[Records excerpted from a collection]
/-- The next chunk in order signals, when it has landed and its held signals find entries; none when it cannot. -/
def signalNext (c : CoreId) (x : Fin 8) (s : State) : Option State :=
  let q := getStream s c x
  match q.chunks.find? (fun r => r.num = q.nextSignal) with
  | none => none
  | some r =>
    if !r.landed || r.fault.isSome then none
    else
      let ts := chunkTargets s c r.desc
      let k := descCairn r.desc
      let done (s : State) : State := dueEngine c x (countSignal c x r s)
      if chunkHeld s c q r then
        match fateNow s c (q.epoch.getD 0) with
        | (.discarded, _) => some (done s)
        | (f, e) =>
          let w := HeldWaiter.signal c.core x
          -- a chunk without a signal needs no entry, and waits for none (R354)
          if ts.isEmpty then some (done s)
          else if !(storeFits (getClus s c.clus) ts.length 0 && storeTurn (getClus s c.clus) w) then
            if (getClus s c.clus).heldWait.contains w then none else some (noteFull c.clus w s)
          else
            let rel := f == .released
            some (done (ts.foldl (fun s t =>
              let n := if rel then (getCore s c).xfer.nextWrite else 0
              let s := if rel then relNumber c n s else s
              placeHeld c.clus ⟨c.core, e, some (x, r.num), true, 0, 0, .signal t.1 t.2.1 t.2.2 k, rel, true, n, none, false⟩ s)
              (storeUnwait c.clus w s)))
      else some (done (ts.foldl (fun s t => sendSignal c t.1 t.2.1 t.2.2 k r.wid false s) s))

/-- Chunks signal in order, n at most. -/
def signalAll (c : CoreId) (x : Fin 8) : Nat → State → State
  | 0, s => s
  | n + 1, s => match signalNext c x s with
    | some s' => if (getStream s' c x).nextSignal = (getStream s c x).nextSignal then s' else signalAll c x n s'
    | none => s

/-! ## How a stream ends -/

/-- The tracker entry given back, and the place in the admission queue (R312). -/
def trackerLeave (c : CoreId) (x : Fin 8) (s : State) : State :=
  let t := (getStream s c x).tracked
  let s := { s with trk := { s.trk with
    tracked := if t then s.trk.tracked - 1 else s.trk.tracked
    queue := s.trk.queue.filter (fun e => e != (c, x)) } }
  modStream c x (fun q => { q with tracked := false }) s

YOUR OBJECTIVE:
Repeat the data word for word, starting at its first line and stopping after the line that contains "tracked := if".

REPLY:
/-- The next chunk in order signals, when it has landed and its held signals find entries; none when it cannot. -/
def signalNext (c : CoreId) (x : Fin 8) (s : State) : Option State :=
  let q := getStream s c x
  match q.chunks.find? (fun r => r.num = q.nextSignal) with
  | none => none
  | some r =>
    if !r.landed || r.fault.isSome then none
    else
      let ts := chunkTargets s c r.desc
      let k := descCairn r.desc
      let done (s : State) : State := dueEngine c x (countSignal c x r s)
      if chunkHeld s c q r then
        match fateNow s c (q.epoch.getD 0) with
        | (.discarded, _) => some (done s)
        | (f, e) =>
          let w := HeldWaiter.signal c.core x
          -- a chunk without a signal needs no entry, and waits for none (R354)
          if ts.isEmpty then some (done s)
          else if !(storeFits (getClus s c.clus) ts.length 0 && storeTurn (getClus s c.clus) w) then
            if (getClus s c.clus).heldWait.contains w then none else some (noteFull c.clus w s)
          else
            let rel := f == .released
            some (done (ts.foldl (fun s t =>
              let n := if rel then (getCore s c).xfer.nextWrite else 0
              let s := if rel then relNumber c n s else s
              placeHeld c.clus ⟨c.core, e, some (x, r.num), true, 0, 0, .signal t.1 t.2.1 t.2.2 k, rel, true, n, none, false⟩ s)
              (storeUnwait c.clus w s)))
      else some (done (ts.foldl (fun s t => sendSignal c t.1 t.2.1 t.2.2 k r.wid false s) s))

/-- Chunks signal in order, n at most. -/
def signalAll (c : CoreId) (x : Fin 8) : Nat → State → State
  | 0, s => s
  | n + 1, s => match signalNext c x s with
    | some s' => if (getStream s' c x).nextSignal = (getStream s c x).nextSignal then s' else signalAll c x n s'
    | none => s

/-! ## How a stream ends -/

/-- The tracker entry given back, and the place in the admission queue (R312). -/
def trackerLeave (c : CoreId) (x : Fin 8) (s : State) : State :=
  let t := (getStream s c x).tracked
  let s := { s with trk := { s.trk with
    tracked := if t then s.trk.tracked - 1 else s.trk.tracked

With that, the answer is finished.